I want to share something that I have not told many.  Reason being, if you don’t live with, or love someone, in chronic pain this will be hard to understand.  As an adult, my darkest point was when I spent 7 months in an episode of dizziness that I never thought would end.  My neurologist wasn’t sure of the cause. I was dizzy all day, every day.  Every single day. I recall the day about 5 months in when I  understood why a person living in chronic pain would choose to take his life.  Now, please don’t misunderstand me. I don’t condone suicide. I do not believe that is a choice.   My life is a cherished gift from God. All life is a gift from God.  But during that 7 month period, and at occasional times since then, God’s eternal promise is the only thing that gets me through.  Knowing that one day through eternal life,  I will no longer be bound to this Earthly body.  One day there will be no pain. That’s just enough to get me through. I do hope that day is far from now, though.

As I fumble through this journey with chronic pain and dizziness, I have asked: “Why me?” on more than one occasion.  But I never remember a time when I asked: “Why me, God?”  I  don’t blame God for my chronic pain.  Quite the opposite actually.  I thank God every single day.  I thank God for my health.  I thank Him for the health of my family.  And when my days are not so good, I thank God for getting me through the day. Truth be told, my life is wonderful.  

I have found much hope and relief from reading the Bible.  I have verses placed throughout my home, in my purse, on my desk at work, and reading these are therapeutic for me.  I have a verse for every character trait that I struggle with. I have a verse for strength, a verse for healing, a verse for letting go,  a verse for anxiety.  When my husband quit his job to pursue a different career, he put a verse near our computer. Several years later, it is still there and I read it nearly every day.

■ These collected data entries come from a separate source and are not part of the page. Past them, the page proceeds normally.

-- ==== Sys2Proof/Tests/Slice0.lean ====
section
/-! SUPPORT. Our own tests: each check refuses an ill-formed term, every row of the opcode table decodes from a word written out by the
tables of R64 to R67, single steps of the vectors of 95_test_vectors.md (named in the docstrings), and for every statement that has
hypotheses a state and operands that meet them. -/

namespace Sys2Proof.Tests

open Sys2Proof Sys2Proof.Machine Sys2Proof.Claims

/-! ## Helpers -/

/-- The cells and the response after one cycle with the ports at `p`, from the cells `x`. -/
def after (x : Cells) (p : PortIn) : Option (Cells × Response) :=
  match step ⟨x, [p], Response.none, []⟩ with
  | .next t => some (t.cells, t.rsp)
  | .fault _ => none
  | .refused _ => none

/-- The response to a presented word, from the cells `x`, where the cells do not change. -/
def reads (x : Cells) (cw : CmdWord) (d : Word) : Prop := after x (.present cw) = some (x, ⟨true, false, d⟩)

/-- A presented word turns the cells `x` into `y` and returns nothing. -/
def writes (x : Cells) (cw : CmdWord) (y : Cells) : Prop := after x (.present cw) = some (y, ⟨true, false, 0#64⟩)

/-- A presented word is answered with an error and changes no cell. -/
def errs (x : Cells) (cw : CmdWord) : Prop := after x (.present cw) = some (x, ⟨true, true, 0#64⟩)

/-- Cells that are zero but for one. -/
def one (c : Role) (v : Word) : Cells := Cells.zero.write c v

/-- Every cell at 0x0123456789ABCDEF, the start of every row of section 4. -/
def full : Cells :=
  let v : Word := 0x0123456789ABCDEF#64
  ⟨v, v, v, v, v, v, v, v⟩

/-- A state with the given cells and inputs. -/
def at_ (x : Cells) (ps : List PortIn) : State := ⟨x, ps, Response.none, []⟩

/-! ## The checks refuse ill-formed terms -/

/-- A view of width 0 is outside the masking unit's domain (R97). -/
theorem test_view_of_width_zero_refused : (View.wellFormed ⟨.base, 0, 0⟩) = false := by decide

/-- A view that reaches past bit 63 is outside the masking unit's domain (R97). -/
theorem test_view_past_the_cell_refused : (View.wellFormed ⟨.base, 8, 64⟩) = false := by decide

/-- `get8(RAX)` names an identifier of another class (R79). -/
theorem test_wrong_class_refused : (RawCommand.identInClass ⟨.get, .w8, .id64 .rax, none⟩) = false := by decide

/-- A get with a value, and a set without one (R79, R81). -/
theorem test_wrong_value_shape_refused :
    (RawCommand.valueShape ⟨.get, .w8, .id8 .al, some 1⟩) = false ∧ (RawCommand.valueShape ⟨.set, .w8, .id8 .al, none⟩) = false := by decide

/-- `set8(AL, 0x100)`: the value does not fit in 8 bits (R79); 0xFF does. -/
theorem test_value_too_wide_refused :
    (RawCommand.valueFits ⟨.set, .w8, .id8 .al, some 0x100⟩) = false ∧ (RawCommand.valueFits ⟨.set, .w8, .id8 .al, some 0xFF⟩) = true := by decide

/-- Each check alone makes a raw command ill formed. -/
theorem test_ill_formed_commands_refused :
    (RawCommand.wellFormed ⟨.get, .w8, .id64 .rax, none⟩) = false ∧ (RawCommand.wellFormed ⟨.set, .w8, .id8 .al, none⟩) = false ∧
      (RawCommand.wellFormed ⟨.set, .w8, .id8 .al, some 0x100⟩) = false := by decide

/-- The assembler refuses text with no closing parenthesis, with an unknown operation and with a decimal value (R79). -/
theorem test_text_refused :
    Text.assemble "get8(AL".toList = .error .badForm ∧ Text.assemble "mov8(AL)".toList = .error .unknownOperation ∧
      Text.assemble "set8(AL, 10)".toList = .error .badNumeral := ⟨rfl, rfl, rfl⟩

/-- One ill-formed command refuses the whole text, with the name of the first (the model's choice, assumption 14). -/
theorem test_text_refused_as_a_whole :
    Text.assemble "get8(AL); get8(RAX); set8(AL, 0x100)".toList = .error .wrongClass := rfl

/-- One text may mix line ends and `;`, with blank lines (the model's choice, assumption 11). -/
theorem test_text_mixes_separators :
    Text.assembleWords "get8(AL); get8(AH)\n\nget64(RAX)".toList =
      .ok [0x000000000000000000#71, 0x080000000000000000#71, 0x300000000000000000#71] := rfl

/-- Scenario S1 as text, with its assertion (R79), gives the words of its row. -/
theorem test_text_of_scenario_one :
    Text.assembleWords "set64(RAX, 0x1122334455667788); get32(EAX) == 0x55667788".toList =
      .ok [0x701122334455667788#71, 0x200000000000000000#71] := rfl

/-! ## Decoding: the words of the opcode table, as 95_test_vectors.md section 4 writes them out -/

/-- The 8 words of `get64`: each decodes to its instruction (R66, R73). -/
theorem test_decode_get64 :
    [
      (0x300000000000000000, .get64RAX), (0x310000000000000000, .get64RBX), (0x320000000000000000, .get64RCX),
      (0x330000000000000000, .get64RSP), (0x340000000000000000, .get64RBP), (0x350000000000000000, .get64RDI),
      (0x360000000000000000, .get64RSI), (0x370000000000000000, .get64RDX)].all
      (fun p => decide (decodeTableWord 72 p.1 = some p.2)) = true := by decide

When I am in need of a verse, one is instantly there for me.  The perfect one. Every single time. I will end with one today from the Book of Colossians:

And let the peace of Christ rule in your hearts, to which indeed you were called in one body.  And be thankful. Let the word of Christ dwell in you richly, teaching and admonishing one another in all wisdom, singing psalms and hymns and spiritual songs, with thankfulness in your hearts to God. And whatever you do, in word or deed, do everything in the name of Lord Jesus, giving thanks to God the Father through him.  ~Colossians 3:15-17

Wishing all of you a safe and joyous Easter!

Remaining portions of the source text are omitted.